KeePass has been mentioned a few times before, recommended to be your encrypted password database manager and I have been using it exclusively for all of my passwords for months. It’s a great tool to prevent your accounts from getting Gawkered. With an app on my phone (KeePassDroid), a portable version on my USB drive, and installed at both home and work, I didn’t think KeePass could get much better. To my pleasant surprise, there are two ways it gets better that I haven’t talked about before – better Firefox integration and a seamless synchronization service.
After the Auto-Type of KeePass had misfired one time too many (usually my fault because I had clicked elsewhere on my way to activate the Auto-Type), I looked around to see if there was anything that allowed for a tighter integration of KeePass and Firefox. That is when I found KeeFox. KeeFox bridges KeePass and Firefox. When you’re visiting a site that matches the URL of one of your entries, it will auto fill-in the fields from your database. If a site has multiple URLs where you might sign in, you can create an ‘Alternate URL’ field for the entry and it will then work to auto sign-in.
It has a toolbar that can act like bookmarks or can be turned off as well.
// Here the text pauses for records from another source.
theorem cause_rxEnter {b n st : Nat} (hb : b < 32) {s : State} (h : bit (rd (rxPlace n st s) (HDR.CAUSE 0x08)) b = true) :
    bit (rd (rxEnter n st s) (HDR.CAUSE 0x08)) b = true :=
  cause_updateLink hb ((rxSubstitute_stands n (rxState s n) _).causes b hb h)

/-- What a receive lane keeps is no field. -/
theorem modRx_regs (n : Nat) (f : RxLane → RxLane) (s : State) : (modRx n f s).regs = s.regs := by
  unfold modRx
  split
  · rfl
  · split <;> rfl

section
variable {n : Nat}

theorem rxStateF_key (hn : n < 3) : (rxStateF n).key = LANE.RXD0_STATE.key + 4 * n := by
  revert n
  decide

theorem rxStateF_width (hn : n < 3) : (rxStateF n).w = 4 := by
  revert n
  decide

theorem rxStateF_beside (hn : n < 3) : besideLink (rxStateF n).key := by
  revert n
  decide

theorem downCount_beside (hn : n < 3) : besideLink (LANE.DOWN_COUNT n).key := by
  revert n
  decide

theorem downCount_ne_rxStateF (hn : n < 3) : (LANE.DOWN_COUNT n).key ≠ (rxStateF n).key := by
  revert n
  decide

/-- The fields of the RXC guard are neither the state nor the count of a lane. -/
theorem rxcFields_ne (hn : n < 3) : LANE.RXC_OK.key ≠ (LANE.DOWN_COUNT n).key ∧ LANE.RXC_OK.key ≠ (rxStateF n).key
    ∧ LANE.RXC_FAILS.key ≠ (rxStateF n).key := by
  revert n
  decide

end

/-- The places beside the counts of a lane's falls. -/
abbrev besideFalls (n k : Nat) : Prop := k ≠ (LANE.DOWN_COUNT n).key ∧ k ≠ (HDR.CAUSE 0x08).key

/-- A lane that takes a state writes its state field, and else only the counts of its falls. -/
theorem rxPlace_kept (n st : Nat) (s : State) : Kept (besideFalls n) (wr (rxStateF n) st s) (rxPlace n st s) := by
  unfold rxPlace
  extract_lets was written stamped
  have hstamped : Kept (besideFalls n) written stamped := kept_of_regs (modRx_regs n _ written)
  exact kept_ite ((hstamped.wr (fun h => h.1 rfl) _).event (fun h => h.2 rfl) _) hstamped

/-- A lane that was not DOWN counts its fall and raises its cause. -/
theorem rxPlace_down {n : Nat} {s : State} (h : rxState s n ≠ 6) : ∃ stamped : State, stamped.regs = (wr (rxStateF n) 6 s).regs ∧
    rxPlace n 6 s = raise 0x08 n (incSat (LANE.DOWN_COUNT n) stamped) :=
  ⟨_, modRx_regs n _ _, if_pos ⟨rfl, h⟩⟩

/-- A lane reads the state that it has taken. -/
theorem rxState_rxPlace_same {n st : Nat} (hn : n < 3) (hst : st < 16) (s : State) : rxState (rxPlace n st s) n = st := by
  obtain ⟨-, hcause, -⟩ := rxStateF_beside hn
  rw [rxState, rxPlace_kept n st s _ ⟨(downCount_ne_rxStateF hn).symm, hcause⟩, rd_wr_same, rxStateF_width hn]
  exact Nat.mod_eq_of_lt hst

/-- A lane's new state leaves the states of the others. -/
theorem rxState_rxPlace_ne {n k st : Nat} (hn : n < 3) (hk : k < 3) (hne : k ≠ n) (s : State) : rxState (rxPlace n st s) k = rxState s k := by
  have hcount : (rxStateF k).key ≠ (LANE.DOWN_COUNT n).key := by
    rw [rxStateF_key hk]
    simp only [LANE.DOWN_COUNT, LANE.RXD0_STATE, Fld.key]
    omega
  have hstate : (rxStateF k).key ≠ (rxStateF n).key := by
    rw [rxStateF_key hk, rxStateF_key hn]
    omega
  obtain ⟨-, hcause, -⟩ := rxStateF_beside hk
  rw [rxState, rxPlace_kept n st s _ ⟨hcount, hcause⟩, rd_wr_ne _ s hstate, rxState]

theorem rxState_rxEnter_same {n st : Nat} (hn : n < 3) (hst : st < 16) (s : State) : rxState (rxEnter n st s) n = st :=
  (rd_rxEnter (rxStateF_beside hn) n st s).trans (rxState_rxPlace_same hn hst s)

end Sys2Proof.Machine
end

section
/-! PROOFS. The commands of the receive lanes (R107 to R123): what each does in the state that lets it act. -/
namespace Sys2Proof.Machine

/-! ## Training (R108) -/

/-- A search that has taken its time ends with its last candidate. -/
theorem laneDeskewDone_due {t lane : Nat} {x : DeskewSeen} {s m : State} (hm : meets t s m) (hl : lane < 3) (hst : rxState m lane = 3)
    (hfirst : 1 ≤ x.cand) (hlast : x.cand ≤ fullSearch m) (hlong : (rxOf m lane).entered + searchSteps m x.cand ≤ m.time.cycle) :
    execLaneDeskewDone t lane x s = .next (if aligns m lane x.off x.hits then rxEnter lane 4 m
      else if x.cand = fullSearch m then rxEnter lane 1 m else m) :=
  ev_answers hm (if_pos ⟨hl, hst, hfirst, hlast, hlong⟩)

/-! ## The lane guard (R111, R112) -/

/-- The check lane's counts of mismatches take no time. -/
theorem countMismatches_time (lane n : Nat) (s : State) : (countMismatches lane n s).time = s.time := by
  unfold countMismatches
  split <;> rfl

theorem laneWindow_due {t lane errors eye : Nat} {ok : Bool} {corrected : List Nat} {x : CheckSeen} {s m b : State} (hm : meets t s m)
    (hl : lane < 3) (hst : rxState m lane = 4 ∨ rxState m lane = 5) (hlong : (rxOf m lane).winStart + 4096 ≤ m.time.cycle)
    (herrors : errors = attributed corrected x lane)
    (hb : b = modRx lane (fun x => { x with winStart := m.time.cycle }) (m |> wr (LANE.ERR_LAST lane) (min errors 0xFFFF)
      |> wr (LANE.EYE_LAST lane) eye |> addTo (LANE.ERR_TOTAL lane) errors |> countMismatches lane x.mismatches.length)) :
    execLaneWindow t lane corrected eye ok x s = .next (judgeWindow lane (windowFails b errors eye ok) b) := by
  subst herrors hb
  refine ev_answers hm ((if_pos ⟨hl, hst, hlong⟩).trans ?_)
  dsimp only
  rw [countMismatches_time]
  rfl

/-! ## The equalizer (R119, R120) -/

theorem eqUpdate_due {t lane param n h : Nat} {ask lo hi cur : Int} {s m : State} (hm : meets t s m) (hl : lane < 3) (hp : param < 6)
    (hst : rxState m lane = 2 ∨ rxState m lane = 4 ∨ rxState m lane = 5) (hfree : rd m (LANE.FREEZE lane) = 0)
    (hspaced : spacedBy (assocN (rxOf m lane).updated param) 256 m.time.cycle = true) (hfence : (lo, hi) = fenceOf m lane param)
    (hupd : (n, h) = tickUpdOf (rxOf m lane) param) (hcur : cur = liveOf m lane param) :
    execEqUpdate t lane param ask s = .next (modRx lane (fun x => { x with
        updated := (param, m.time.cycle) :: x.updated.filter (fun e => e.1 != param)
        tickUpd := (param, n + 1, h + if cur = hi ∧ hi < ask ∨ cur = lo ∧ ask < lo then 1 else 0) ::
          x.tickUpd.filter (fun e => e.1 != param) })
      (wrS (liveF lane param) (if ask < lo then lo else if hi < ask then hi else ask) m)) := by
  refine ev_answers hm ((if_pos ⟨hl, hp, hst, hfree, hspaced⟩).trans ?_)
  rw [← hfence, ← hupd, ← hcur]
  simp only [clampI, b2n, decide_eq_true_eq]
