-- ==== Sys2Proof/Machine/Operands.lean ====
section
/-! DEFINITION. Operand forms: INIT's mode operand, and the context numbers and reference pixels assembled from
internal state (30_encoding.md R83, R87, R88). -/

namespace Sys2Proof.Machine

/-- The decoder an INIT mode operand selects; every value but 0, 1 and 2 selects Invalid (30_encoding.md R83). -/
def modeOfOperand (m : Word) : Mode :=
  if m = 0#32 then .mode0
  else if m = 1#32 then .mode1
  else if m = 2#32 then .mode2
  else .invalid

/-- The 2-bit code of the mode register (10_state.md R20). -/
def modeCode : Mode → BitVec 2
  | .mode0 => 0#2
  | .mode1 => 1#2
  | .mode2 => 2#2
  | .invalid => 3#2

/-- The three reference pixels of one pixel. -/
structure RefPixels where
  a : BitVec 4
  b : BitVec 4
  c : BitVec 4
  deriving DecidableEq, Repr

/-- Mode 1's reference pixels: `out[3:2]`, `out[15:14]`, `out[17:16]` (30_encoding.md R88). -/
def mode1Pixels (s : State) : RefPixels where
  a := (s.out.extractLsb' 2 2).setWidth 4
  b := (s.out.extractLsb' 14 2).setWidth 4
  c := (s.out.extractLsb' 16 2).setWidth 4

/-- Mode 2's reference pixels: `out0[3:0]`, `out0[31:28]`, `out1[3:0]` (45_mode2.md R172). -/
def mode2Pixels (s : State) : RefPixels where
  a := s.out0.extractLsb' 0 4
  b := s.out0.extractLsb' 28 4
  c := s.out1.extractLsb' 0 4

/-- The equality class of three pixel values (44_mode1.md R152). -/
def refcon (a b c : BitVec 4) : Nat :=
  if a = b then (if b ≠ c then 1 else 0)
  else if b = c then 2
  else 4 - (if a = c then 1 else 0)

/-- `lpsHistory ^ invertHistory`: bit j is `flag ^ invertUsed` of the symbol j before the newest (43_mode0.md R142). -/
def historyXor (s : State) : Word :=
  s.lpsHistory ^^^ s.invertHistory

/-- The context of bit `bitIdx` of a mode 0 byte (43_mode0.md R142). -/
def mode0Context (bitIdx : Nat) (s : State) : Nat :=
  let mask : Word := (1#32 <<< (bitIdx % 4)) - 1#32
  let con := mask.toNat + ((s.invertHistory &&& mask) ^^^ (s.lpsHistory &&& mask)).toNat
  if 3 < bitIdx then con + 15 else con

/-- The context after one mode 1 symbol, from the histories after it (44_mode1.md R155). -/
def mode1NextContext (con : Nat) (s : State) : Nat :=
  5 + 2 * con + ((historyXor s) &&& 1#32).toNat

/-- The context after one mode 2 symbol decoded against `con` (45_mode2.md R176); `bit` is `flag ^ invertUsed`. -/
def mode2NextContext (cfg : Config) (con : Fin 32) (bit : Bool) (rc : Nat) : Nat :=
  let targets := cfg.mode2ContextTable[con]
  (if bit then targets.2 else targets.1) + (if con.val = 1 then rc else 0)

end Sys2Proof.Machine
end

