/-- Settles O36: priming, the split, an iteration and a whole decode, each by its own lemma. -/
theorem decoderInvariantIsKept : Obligations.DecoderInvariantIsKept := by
  refine ⟨fun s t => prime_arithOk, fun prob s h1 h2 hspan hval => ?_, fun s t hlt hval h => ?_,
    fun con s t sym => decodeSymbol_arithOk⟩
  · refine ⟨intervalSplit_val_le h1 h2 hspan hval, ?_⟩
    obtain ⟨-, hcmp, hvalues⟩ | ⟨-, hcmp, hvalues⟩ :=
    intervalSplit_on_integers h1 h2 hspan hval
    · exact ⟨fun _ => hvalues, fun hmps => absurd hcmp hmps⟩
    · exact ⟨fun hlps => absurd hlps hcmp, fun _ => hvalues⟩
  · have hspan' := renormStep_doubles hlt h
    have hval' := renormStep_val hlt hval h
    have hbit := Bool.toNat_le s.inputByte.msb
    exact ⟨by omega, hspan', hval'⟩

/-! ### The context's update -/

/-- After an LPS (41_arith_decoder.md R117). -/
theorem contextAfter_lps (e : EvolutionEntry) (shift : Nat) (c : Context) :
    contextAfter e true shift c = ⟨BitVec.ofNat 6 e.nextOnLPS, c.invert ^^ e.toggleInvertOnLPS⟩ := by
  cases htoggle : e.toggleInvertOnLPS <;> simp [contextAfter, htoggle]

/-- After an MPS that shifted (41_arith_decoder.md R117). -/
theorem contextAfter_mps_shifted (e : EvolutionEntry) {shift : Nat} (c : Context) (h : 0 < shift) :
    contextAfter e false shift c = ⟨BitVec.ofNat 6 e.nextOnMPS, c.invert⟩ := by
  simp [contextAfter, h]

/-- After an MPS that did not (41_arith_decoder.md R117). -/
theorem contextAfter_mps_idle (e : EvolutionEntry) (c : Context) : contextAfter e false 0 c = c := rfl

theorem contextAfter_mps_invert (e : EvolutionEntry) (shift : Nat) (c : Context) :
    (contextAfter e false shift c).invert = c.invert := rfl

theorem updateContext_getElem_self {con : Nat} (hc : con < 32) (e : EvolutionEntry) (flag : Bool) (shift : Nat)
    (c : Context) (s : State) : (updateContext con e flag shift c s).ctx[con] = contextAfter e flag shift c := by
  rw [updateContext_ctx, Vector.getElem_setIfInBounds_self]

/-- Settles O37: the lookup, the split and the renormalization are the decode's own; the rest is the context update. -/
theorem decodeUpdatesItsContext : Obligations.DecodeUpdatesItsContext := by
  intro con s t sym h
  obtain ⟨hframe, -, hothers⟩ := decodeSymbol_frame h
  obtain ⟨ce, u, hlookup, hrenorm, hflag, hinvert, rfl⟩ := decodeSymbol_eq_done h
  obtain ⟨hc, he, rfl⟩ := lookupContext_eq_done hlookup
  refine ⟨hc, he, hflag, hinvert, ⟨u, hrenorm, rfl, rfl, rfl, rfl, rfl⟩, ?_, ?_, ?_, ?_, hothers, hframe⟩
  all_goals rw [updateContext_getElem_self hc]
  · intro hlps
    rw [hlps, contextAfter_lps]
    exact ⟨rfl, rfl⟩
  · intro hmps
    rw [hmps, contextAfter_mps_invert]
  · intro hmps hshift
    rw [hmps, contextAfter_mps_shifted _ _ hshift]
  · intro hmps hidle
    rw [hmps, hidle, contextAfter_mps_idle]

end Sys2Proof.Machine
end

section
/-! PROOFS. The ring buffer: what a write, a read and a clear do to the bytes it holds (42_ring_buffer.md R130 to R134). -/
If you sign in to a page that doesn’t have an entry in your database, KeeFox will prompt if you want it to automatically create one. KeeFox will take over for you instead of the Firefox password manager, keeping everything secure inside your encrypted database.
Having KeePass on a USB drive, phone, and home and work computers doesn’t do a whole lot of good if the database is out of date. If you add two entries to the database in two different locations, it’s just a nightmare waiting to happen. To carry the database to all of these places, I use Dropbox to host my database so it’s always accessible and kept up to date in all the different locations. It also holds a portable version of the app so I can get to KeePass in different situations. I figured using Dropbox would work fine, as long as I remembered to close out KeePass each time I left a location. Of course, I didn’t always remember to do that and soon I would have multiple versions of my password database floating around.
Fortunately, in that situation, you’re greeted with this prompt:
Using the top option, Synchronize, KeePass will load the server database and merge your local changes into it. Everything is in sync again! This is a great service and easily extends the portability of KeePass. This is a built-in function and automatically detects file differences like this when you hit the save button on your database, even if you haven’t made any changes locally but want to load the latest version from the cloud.
Have any other tips and tricks worth knowing for KeePass?